Information given:
-- ==== Sys2Proof/Machine/Kernel.lean ====
section
/-! DEFINITION. Kernels: the launch header and LAUNCH, the start, the sweep and the end of a launch, work identifiers, KSTAT and KEND (R270-R285, R306, R309, R314). -/

namespace Sys2Proof.Machine

open Sys2Proof

/-! ## The launch header (R271-R273) -/

/-- A field of a header. -/
def hdrField (h : List Byte) (off n : Nat) : Nat := leNat ((h.drop off).take n)
/-- The frozen ranges that a header uses, and its keep entries. -/
def hdrFrozen (h : List Byte) : List (Nat × Nat × Nat) :=
  ((List.range 4).map fun i => (i, hdrField h (72 + 16 * i) 8, hdrField h (80 + 16 * i) 8)).filter fun r => r.2.1 ≠ 0 ∨ r.2.2 ≠ 0
def hdrKeep (h : List Byte) (i : Nat) : Nat := hdrField h (136 + 8 * i) 8
/-- The doubling limit k of a scratchpad size (R274). -/
def doubling (sz : Nat) : Nat := Nat.min 4 (1048576 / Nat.max 1 sz)

/-- A KEEP entry breaks its rule. -/
def keepBad (e sz : Nat) : Bool :=
  let off := e % 2 ^ 20
  let n := e / 2 ^ 32 % 2 ^ 21
  decide (e ≠ 0) && (decide (n = 0) || decide (e / 2 ^ 20 % 2 ^ 12 ≠ 0) || decide (e / 2 ^ 53 ≠ 0) || decide (off % 64 ≠ 0) || decide (n % 64 ≠ 0) || decide (sz < off + n))
/-- A frozen range breaks its rule. -/
def frozenBad (warp : Bool) (r : Nat × Nat × Nat) : Bool := decide (r.2.2 ≤ r.2.1) || decide (r.2.1 < 2 ^ 20) || decide (2 ^ 56 < r.2.2) || !warp
/-- A BINDS byte breaks its rule: bit 7, or a bound channel with an empty entry. -/
def bindBad (entries : List Nat) (b : Nat) : Bool := decide (128 ≤ b) || (decide (64 ≤ b % 128) && decide (entries.getD (b % 16) 0 = 0))
/-- The offset of the field of lowest offset that breaks its rule (R273), given the handler entry table. -/
def headerBad (h : List Byte) (entries : List Nat) : Option Nat :=
  let f := hdrField h
  let sz := f 24 4
  let ctl := w64 (f 40 8)
  let warp := ctl.getLsbD 0
  let ws := (List.range 6).map fun i => f (48 + i) 1
  let rules : List (Nat × Bool) :=
    [(0, decide (f 0 8 % 128 ≠ 0) || decide (entries.getD 0 0 = 0) || entries.any fun e => e % 4 ≠ 0), (8, decide (f 8 8 % 64 ≠ 0)), (16, decide (sz < f 16 4)),
     (20, decide (f 20 4 = 0) || decide (4096 < f 20 4)), (24, decide (sz % 4096 ≠ 0) || decide (sz < 16384) || decide (1048576 < sz)), (28, decide (f 28 4 ≠ 0)),
     (32, decide (f 32 8 % 4096 ≠ 0) || decide ((f 32 8 = 0) = warp)),
     (40, decide (bits ctl 31 33 ≠ 0) || decide (bits ctl 10 6 ≠ 0) || decide (bits ctl 1 7 ≠ 0) || decide (f 20 4 ≤ bits ctl 16 12)),
     (48, ws.any (fun w => 64 < w) || decide (ws.sum ≠ 64)), (54, decide (f 54 2 ≠ 0))]
    ++ (List.range 15).map (fun c => (56 + c, bindBad entries (f (56 + c) 1))) ++ [(71, decide (f 71 1 ≠ 0))]
    ++ (hdrFrozen h).map (fun r => (72 + 16 * r.1, frozenBad warp r)) ++ (List.range 12).map (fun i => (136 + 8 * i, keepBad (hdrKeep h i) sz))
    ++ [(232, decide (hdrField h 232 24 ≠ 0))]
  (rules.find? fun r => r.2).map (·.1)

/-- The kernel that a header describes (R271, R272, R274). -/
def kernelOf (part parent : Nat) (launcher : Option Nat) (src word : Word) (h : List Byte) (entries : List Nat) : Kernel :=
  let f := hdrField h
  let ctl := w64 (f 40 8)
  { part := part, warp := ctl.getLsbD 0, tiles := f 20 4, s := f 24 4, header := h, entries := Vector.ofFn fun i => w64 (entries.getD i.val 0),
    keeplog := f 32 8, widths := Vector.ofFn fun i => f (48 + i.val) 1, frozenRanges := (hdrFrozen h).map (·.2), slt := bits ctl 16 12, score := bits ctl 28 3,
    prio := BitVec.ofNat 2 (bits ctl 8 2), parent := parent, launcher := launcher, launchSrc := src, nch := bits word 0 4, arg := w64 (bits word 32 32),
    allTiles := word.getLsbD 6 }
/-- The bindings and keep regions of a header. -/
def hdrBindings (h : List Byte) : Vector Binding 15 :=
  Vector.ofFn fun i => let b := hdrField h (56 + i.val) 1
    { bound := decide (64 ≤ b % 128), prio := BitVec.ofNat 2 (b / 16 % 4), entry := BitVec.ofNat 4 (b % 16) }
def hdrKeeps (h : List Byte) : Vector (Option (Nat × Nat)) 12 :=
  Vector.ofFn fun i => let e := hdrKeep h i.val
    if e = 0 then none else some (e % 2 ^ 20, e / 2 ^ 32 % 2 ^ 21)

/-! ## Firmware's reads (R274, R275) -/

/-- Bytes of a partition's virtual memory as firmware reads them, page by page: `bad` gives those of a page that is unmapped or malformed. -/
def State.fwPages (s : State) (part : Nat) (bad : Nat → Nat → Option (List Byte)) : Nat → Nat → Nat → Option (List Byte)
  | 0, va, n => if n = 0 then some [] else bad va n
  | fuel + 1, va, n =>
    if n = 0 then some []
    else
      let m := Nat.min n (65536 - va % 65536)
      let here := if 2 ^ 56 ≤ va then bad va m else match s.walk part va with
        | .leaf t _ _ _ => some (s.paBytes (t.frame + va % 65536) m)
        | _ => bad va m
      here.bind fun a => (s.fwPages part bad fuel (va + m) (n - m)).map fun r => a ++ r
/-- The bytes, or none where one cannot be read (R275). -/
def State.fwRead (s : State) (part fuel va n : Nat) : Option (List Byte) := s.fwPages part (fun _ _ => none) fuel va n
/-- The scratch image (R274); a byte of it that cannot be read is a free value. -/
def State.imageBytes (s : State) (part va n : Nat) : List Byte :=
  if va = 0 then []
  else (s.fwPages part (fun a m => some ((List.range m).map fun i => Config.imageByte (a + i))) (n / 65536 + 2) va n).getD []
/-- The handler entry table. -/
def State.entryTable (s : State) (part va : Nat) : Option (List Nat) :=
  (s.fwRead part 3 va 128).map fun b => (List.range 16).map fun i => leNat ((b.drop (8 * i)).take 8)

/-! ## Creating a kernel (R274, R275, R332) -/

/-- A flit in the fabric or at a sender still names a kernel id. -/
def State.named (s : State) (c : Nat) : Bool :=
  let names (f : Flit) : Bool := (decide (f.kid = c) && decide (f.dev = s.device.toNat)) || decide (lcKid f.sender = c)
  s.flits.any names || s.arrivals.any names || s.lcores.any fun e => decide (lcKid e.1 ≠ c) && e.2.retx.any names
/-- The next free kernel id, one that names no kernel: the lowest that nothing still names, or else the lowest (notes/assumptions/12.md). -/
def State.nextKid (s : State) : Option Nat :=
  match (List.range 63).find? fun c => (s.kernel? c).isNone && !s.named c with
  | some c => some c
  | none => (List.range 63).find? fun c => (s.kernel? c).isNone
/-- What remains of an earlier kernel of the id is forgotten: streams are numbered from 0 again (R435). -/
def State.purgeKid (s : State) (c : Nat) : State :=
  let names (n : Nat) : Bool := decide (n / 1048576 = s.device.toNat * 64 + c)
  { s with lcores := (s.lcores.filter fun e => lcKid e.1 ≠ c).map fun e => (e.1, { e.2 with tx := e.2.tx.filter fun x => !names x.1, rx := e.2.rx.filter fun x => !names x.1 }),
           ltiles := s.ltiles.filter fun e => e.1 / 4096 ≠ c }

/-- The territory that firmware's answer assigns: the tiles that host logical tiles, and those that it assigns beside them (R332). -/
def FwAns.territory (fw : FwAns) : List Nat := (fw.place.map (·.1) ++ fw.extra).dedup
/-- Firmware's placement of a kernel is a valid territory: the logical tiles' places are distinct slots of free tiles, the tiles are
connected and hold the anchor, and the partition's quota suffices (R274, R316, R332). -/
def State.placeOk (s : State) (part tiles k : Nat) (fw : FwAns) : Bool :=
  let ts := fw.territory
  decide (fw.place.length = tiles) && decide (fw.place.dedup.length = tiles) && fw.place.all (fun p => decide (p.2 < k)) && ts.all (fun t => decide (t < 1024) && (s.tile t).isFree)
    && ts.contains fw.anchor && connected ts && decide (s.partTiles part + ts.length ≤ (s.part part).quota)
/-- Connected free tiles, `n` of them: the nearest to the lowest tile that has so many (notes/assumptions/12.md). -/
def State.freeBlock (s : State) (n : Nat) : Option (List Nat) :=
  let free := (List.range 1024).filter fun t => (s.tile t).isFree
  (free.findSome? fun t => let ts := spread free n [t]
    if n ≤ ts.length then some (ts.take n) else none)
/-- Firmware's placement of a kernel: the one that it gives, when it is a valid one, or one on a block of free tiles, k logical tiles to each. None when the
quota or the free tiles fall short of ⌈TILES/k⌉ connected ones (R275, R332). -/
def State.placement (s : State) (part tiles k : Nat) (fw : FwAns) : Option FwAns :=
  let need := (tiles + k - 1) / k
  if s.placeOk part tiles k fw then some fw
  else if (s.part part).quota < s.partTiles part + need then none
  else (s.freeBlock need).map fun ts =>
    { fw with place := (List.range tiles).map fun l => (ts.getD (l / k) 0, l % k), extra := [], anchor := ts.getD 0 0 }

Exercise:
Everything above from the line containing "let sz := f 24 4" through the line containing "(32, decide (f" must be copied exactly. Nothing outside that range belongs in the answer.

Solved problem:
  let sz := f 24 4
  let ctl := w64 (f 40 8)
  let warp := ctl.getLsbD 0
  let ws := (List.range 6).map fun i => f (48 + i) 1
  let rules : List (Nat × Bool) :=
    [(0, decide (f 0 8 % 128 ≠ 0) || decide (entries.getD 0 0 = 0) || entries.any fun e => e % 4 ≠ 0), (8, decide (f 8 8 % 64 ≠ 0)), (16, decide (sz < f 16 4)),
     (20, decide (f 20 4 = 0) || decide (4096 < f 20 4)), (24, decide (sz % 4096 ≠ 0) || decide (sz < 16384) || decide (1048576 < sz)), (28, decide (f 28 4 ≠ 0)),
     (32, decide (f 32 8 % 4096 ≠ 0) || decide ((f 32 8 = 0) = warp)),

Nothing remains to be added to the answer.